Synthetic Data: The Future Because Real Data Is Too Inefficient
January 28, 2022
One of the biggest problems with AI advancement is the lack of comprehensive datasets. AI algorithms use datasets to learn how to interpret and understand information. The lack of datasets has resulted in biased aka faulty algorithms. The most notorious examples are “racist” photo recognition or light sensitivity algorithms that are unable to distinguish dark skin tones. VentureBeat shares that a new niche market has sprung up: “Synthetic Data Platform Mostly AI Lands $25M.”
Mostly AI is an Austria startup that specializes in synthetic data for AI model testing and training. The company recently acquired $25 million in funding from Molten Ventures with plans to invest the funds to accelerate the industry. Mostly AI plans to hire more employees, create unbiased algorithms, and increase their presence in Europe and North America.
It is difficult for AI developers to roundup comprehensive datasets, because of privacy concerns. There is tons of data available for AI got learn from, but it might not be anonymous and it could be biased from the get go.

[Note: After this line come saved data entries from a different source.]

-- ==== Sys2Proof/Laws/Memory.lean ====
section
/-! SUPPORT. The laws of the memories: every operation keeps the canonical form; a read after a write gives the value written,
and a write leaves every other address alone. -/

namespace Sys2Proof.Machine

/-! ## The canonical form is kept -/

theorem Mem.all_put (m : Mem) (x : Nat) (v : Byte) (q : Nat × Byte → Bool) (hm : m.all q = true) (hx : q (x, v) = true) :
    (m.put x v).all q = true := by
  induction m with
  | nil => simpa [Mem.put] using hx
  | cons c m ih =>
    obtain ⟨a, b⟩ := c
    simp only [List.all_cons, Bool.and_eq_true] at hm
    unfold Mem.put
    split
    · simp [hx, hm.2]
    · split
      · simp [hx, hm.1, hm.2]
      · simp [hm.1, ih hm.2]

theorem Mem.all_del (m : Mem) (x : Nat) (q : Nat × Byte → Bool) (hm : m.all q = true) : (m.del x).all q = true := by
  induction m with
  | nil => rfl
  | cons c m ih =>
    obtain ⟨a, b⟩ := c
    simp only [List.all_cons, Bool.and_eq_true] at hm
    unfold Mem.del
    split
    · exact hm.2
    · split
      · simp [hm.1, hm.2]
      · simp [hm.1, ih hm.2]

theorem Mem.sorted_cons (c : Nat × Byte) (m : Mem) :
    Mem.sorted (c :: m) = true ↔ m.all (fun d => c.1 < d.1) = true ∧ Mem.sorted m = true := by
  simp [Mem.sorted]

theorem Mem.sorted_put (m : Mem) (x : Nat) (v : Byte) (h : m.sorted = true) : (m.put x v).sorted = true := by
  induction m with
  | nil => rfl
  | cons c m ih =>
    obtain ⟨a, b⟩ := c
    rw [Mem.sorted_cons] at h
    unfold Mem.put
    split
    · rename_i e
      subst e
      exact (Mem.sorted_cons _ _).2 h
    · split
      · rename_i lt
        refine (Mem.sorted_cons _ _).2 ⟨?_, (Mem.sorted_cons _ _).2 h⟩
        simp only [List.all_eq_true, decide_eq_true_eq, List.mem_cons] at h ⊢
        rintro d (rfl | hd)
        · exact lt
        · exact Nat.lt_trans lt (h.1 d hd)
      · rename_i ne lt
        refine (Mem.sorted_cons _ _).2 ⟨Mem.all_put m x v _ h.1 ?_, ih h.2⟩
        simp only [decide_eq_true_eq]
        omega

theorem Mem.sorted_del (m : Mem) (x : Nat) (h : m.sorted = true) : (m.del x).sorted = true := by
  induction m with
  | nil => rfl
  | cons c m ih =>
    obtain ⟨a, b⟩ := c
    have h' := (Mem.sorted_cons _ _).1 h
    unfold Mem.del
    split
    · exact h'.2
    · split
      · exact h
      · exact (Mem.sorted_cons _ _).2 ⟨Mem.all_del m x _ h'.1, ih h'.2⟩

theorem Mem.sorted_filter (m : Mem) (q : Nat × Byte → Bool) (h : m.sorted = true) : Mem.sorted (m.filter q) = true := by
  induction m with
  | nil => rfl
  | cons c m ih =>
    have h' := (Mem.sorted_cons _ _).1 h
    by_cases hc : q c = true
    · rw [List.filter_cons_of_pos hc]
      refine (Mem.sorted_cons _ _).2 ⟨?_, ih h'.2⟩
      simp only [List.all_eq_true, List.mem_filter] at h' ⊢
      exact fun d hd => h'.1 d hd.1
    · rw [List.filter_cons_of_neg hc]
      exact ih h'.2

theorem Mem.sorted_set (m : Mem) (x : Nat) (v : Byte) (h : m.sorted = true) : (m.set x v).sorted = true := by
  unfold Mem.set
  split
  · exact Mem.sorted_del m x h
  · exact Mem.sorted_put m x v h

theorem Mem.sorted_sets (bs : List Byte) : ∀ (m : Mem) (x : Nat), m.sorted = true → (m.sets x bs).sorted = true := by
  induction bs with
  | nil => exact fun m x h => h
  | cons b bs ih => exact fun m x h => ih _ _ (Mem.sorted_set m x b h)

theorem Mem.sorted_puts (bs : List Byte) : ∀ (m : Mem) (x : Nat), m.sorted = true → (m.puts x bs).sorted = true := by
  induction bs with
  | nil => exact fun m x h => h
  | cons b bs ih => exact fun m x h => ih _ _ (Mem.sorted_put m x b h)

theorem Mem.sorted_clear (m : Mem) (lo hi : Nat) (h : m.sorted = true) : (m.clear lo hi).sorted = true :=
  Mem.sorted_filter m _ h

theorem Mem.wf_iff (m : Mem) : m.wf = true ↔ m.sorted = true ∧ m.all (fun c => c.2 != 0) = true := by
  simp [Mem.wf]

/-- A write where an unlisted byte is zero keeps the canonical form. -/
theorem Mem.wf_set (m : Mem) (x : Nat) (v : Byte) (h : m.wf = true) : (m.set x v).wf = true := by
  rw [Mem.wf_iff] at h ⊢
  refine ⟨Mem.sorted_set m x v h.1, ?_⟩
  unfold Mem.set
  split
  · exact Mem.all_del m x _ h.2
  · rename_i ne
    exact Mem.all_put m x v _ h.2 (by simpa using ne)

theorem Mem.wf_sets (bs : List Byte) : ∀ (m : Mem) (x : Nat), m.wf = true → (m.sets x bs).wf = true := by
  induction bs with
  | nil => exact fun m x h => h
  | cons b bs ih => exact fun m x h => ih _ _ (Mem.wf_set m x b h)

theorem Mem.wf_clear (m : Mem) (lo hi : Nat) (h : m.wf = true) : (m.clear lo hi).wf = true := by
  rw [Mem.wf_iff] at h ⊢
  refine ⟨Mem.sorted_clear m lo hi h.1, ?_⟩
  simp only [Mem.clear, List.all_eq_true, List.mem_filter] at h ⊢
  exact fun d hd => h.2 d hd.1

@[simp] theorem Mem.wf_nil : Mem.wf [] = true := rfl
@[simp] theorem Mem.sorted_nil : Mem.sorted [] = true := rfl

/-! ## Reads after writes -/

/-- Below every address listed, nothing is found. -/
theorem Mem.find?_below (m : Mem) (x : Nat) (h : m.all (fun d => x < d.1) = true) : m.find? x = none := by
  cases m with
  | nil => rfl
  | cons c m =>
    obtain ⟨a, b⟩ := c
    simp only [List.all_cons, Bool.and_eq_true, decide_eq_true_eq] at h
    unfold Mem.find?
    rw [if_neg (by omega), if_pos h.1]

theorem Mem.find?_put (m : Mem) (x y : Nat) (v : Byte) : (m.put x v).find? y = if x = y then some v else m.find? y := by
  induction m with
  | nil => simp [Mem.put, Mem.find?]
  | cons c m ih =>
    obtain ⟨a, b⟩ := c
    unfold Mem.put
    split
    · simp only [Mem.find?]
      subst_vars
      split <;> rfl
    · split
      · by_cases e : x = y
        · simp [Mem.find?, e]
        · by_cases l : y < x
          · have : ¬a = y := by omega
            have : y < a := by omega
            simp [Mem.find?, *]
          · simp [Mem.find?, *]
      · by_cases e : x = y
        · subst e
          have n1 : ¬a = x := by omega
          have n2 : ¬x < a := by omega
          simp only [if_true] at ih
          simp [Mem.find?, n1, n2, ih]
        · simp [Mem.find?, ih, e]

theorem Mem.find?_del (m : Mem) (x y : Nat) (h : m.sorted = true) : (m.del x).find? y = if x = y then none else m.find? y := by
  induction m with
  | nil => simp [Mem.del, Mem.find?]
  | cons c m ih =>
    obtain ⟨a, b⟩ := c
    have h' := (Mem.sorted_cons _ _).1 h
    unfold Mem.del
    split
    · rename_i e
      subst e
      by_cases e : a = y
      · subst e
        simp [Mem.find?_below m a h'.1]
      · by_cases l : y < a
        · have : m.all (fun d => y < d.1) = true := by
            simp only [List.all_eq_true, decide_eq_true_eq] at h' ⊢
            exact fun d hd => Nat.lt_trans l (h'.1 d hd)
          simp [Mem.find?, e, l, Mem.find?_below m y this]
        · simp [Mem.find?, e, l]
    · split
      · by_cases e : x = y
        · have : ¬a = y := by omega
          have : y < a := by omega
          simp [Mem.find?, *]
        · simp [e]
      · by_cases e : x = y
        · subst e
          have n1 : ¬a = x := by omega
          have n2 : ¬x < a := by omega
          have := ih h'.2
          simp only [if_true] at this
          simp [Mem.find?, n1, n2, this]
        · simp [Mem.find?, ih h'.2, e]

/-- A read after a write of one byte. -/
theorem Mem.get_set (m : Mem) (x y : Nat) (v : Byte) (h : m.sorted = true) : (m.set x v).get y = if x = y then v else m.get y := by
  unfold Mem.set Mem.get
  by_cases z : v = 0
  · rw [if_pos z, Mem.find?_del m x y h]
    split
    · exact z.symm
    · rfl
  · rw [if_neg z, Mem.find?_put m x y v]
    split <;> rfl

/-- A read after a write of several bytes. -/
theorem Mem.get_sets (bs : List Byte) : ∀ (m : Mem) (x y : Nat), m.sorted = true →
    (m.sets x bs).get y = if x ≤ y then (bs[y - x]?).getD (m.get y) else m.get y := by
  induction bs with
  | nil => intro m x y _; simp [Mem.sets]
  | cons b bs ih =>
    intro m x y h
    rw [Mem.sets, ih _ _ _ (Mem.sorted_set m x b h), Mem.get_set m x y b h]
    by_cases e : x = y
    · subst e
      have : ¬x + 1 ≤ x := by omega
      simp [this]
    · by_cases l : x ≤ y
      · have : x + 1 ≤ y := by omega
        have k : y - x = (y - (x + 1)) + 1 := by omega
        simp [e, l, this, k]
      · have : ¬x + 1 ≤ y := by omega
        simp [e, l, this]

/-- What was listed after bytes were listed, zeros too. -/
theorem Mem.find?_puts (bs : List Byte) : ∀ (m : Mem) (x y : Nat),
    (m.puts x bs).find? y = if x ≤ y then (bs[y - x]?).or (m.find? y) else m.find? y := by
  induction bs with
  | nil => intro m x y; simp [Mem.puts]
  | cons b bs ih =>
    intro m x y
    rw [Mem.puts, ih, Mem.find?_put]
    by_cases e : x = y
    · subst e
      have : ¬x + 1 ≤ x := by omega
      simp [this]
    · by_cases l : x ≤ y
      · have : x + 1 ≤ y := by omega
        have k : y - x = (y - (x + 1)) + 1 := by omega
        simp [e, l, this, k]
      · have : ¬x + 1 ≤ y := by omega
        simp [e, l, this]

/-- Reads after a range is unlisted. -/
theorem Mem.find?_clear (m : Mem) (lo hi y : Nat) (h : m.sorted = true) :
    (m.clear lo hi).find? y = if lo ≤ y ∧ y < hi then none else m.find? y := by
  induction m with
  | nil => simp [Mem.clear, Mem.find?]
  | cons c m ih =>
    obtain ⟨a, b⟩ := c
    have h' := (Mem.sorted_cons _ _).1 h
    have ih := ih h'.2
    by_cases q : lo ≤ a ∧ a < hi
    · have e : Mem.clear ((a, b) :: m) lo hi = Mem.clear m lo hi := by simp [Mem.clear, q.1, q.2]
      rw [e, ih]
      by_cases r : lo ≤ y ∧ y < hi
      · simp [r]
      · have ne : ¬a = y := fun e => r (e ▸ q)
        by_cases l : y < a
        · have : m.all (fun d => y < d.1) = true := by
            simp only [List.all_eq_true, decide_eq_true_eq] at h' ⊢
            exact fun d hd => Nat.lt_trans l (h'.1 d hd)
          simp [Mem.find?, r, ne, l, Mem.find?_below m y this]
        · simp [Mem.find?, r, ne, l]
    · have e : Mem.clear ((a, b) :: m) lo hi = (a, b) :: Mem.clear m lo hi := by
        simp only [Mem.clear, List.filter_cons]
        rw [if_pos]
        simp only [Bool.not_eq_true', Bool.and_eq_false_iff, decide_eq_false_iff_not]
        omega
      rw [e]
      by_cases r : lo ≤ y ∧ y < hi
      · have ne : ¬a = y := fun e => q (e ▸ r)
        simp [Mem.find?, ih, r, ne]
      · simp only [Mem.find?, ih, if_neg r]

/-- Every other address reads as before. -/
theorem Mem.get_sets_other (bs : List Byte) (m : Mem) (x y : Nat) (h : m.sorted = true) (o : y < x ∨ x + bs.length ≤ y) :
    (m.sets x bs).get y = m.get y := by
  rw [Mem.get_sets bs m x y h]
  split
  · rename_i l
    have : bs[y - x]? = none := List.getElem?_eq_none (by omega)
    rw [this]
    rfl
  · rfl

/-- The bytes written read back. -/
theorem Mem.gets_sets (bs : List Byte) (m : Mem) (x : Nat) (h : m.sorted = true) : (m.sets x bs).gets x bs.length = bs := by
  apply List.ext_getElem
  · simp [Mem.gets]
  · intro n h1 h2
    simp only [Mem.gets, List.getElem_map, List.getElem_range, Mem.get_sets bs m x _ h]
    simp [h2]

@[simp] theorem Mem.gets_length (m : Mem) (x n : Nat) : (m.gets x n).length = n := by simp [Mem.gets]

end Sys2Proof.Machine
end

Mostly AI simulates real datasets by replicating the information for data value chains but removing the personal data points. The synthetic data is described as “good as the real thing” without violating privacy laws. The synthetic data algorithm works like other algorithms:
“The solution works by leveraging a state-of-the-art generative deep neural network with an in-built privacy mechanism. It learns valuable statistical patterns, structures, and variations from the original data and recreates these patterns using a population of fictional characters to give out a synthetic copy that is privacy compliant, de-biased, and just as useful as the original dataset – reflecting behaviors and patterns with up to 99% accuracy.”
Mostly AI states that their platform also accelerates the time it takes to access the datasets. They claim their technology reduces the wait time by 90%.
Demands for synthetic data are growing as the AI industry burgeons and there is a need for information to advance the technology. Efficient, acceptable error rates, objective methods: What could go wrong?
Whitney Grace, January 27, 2022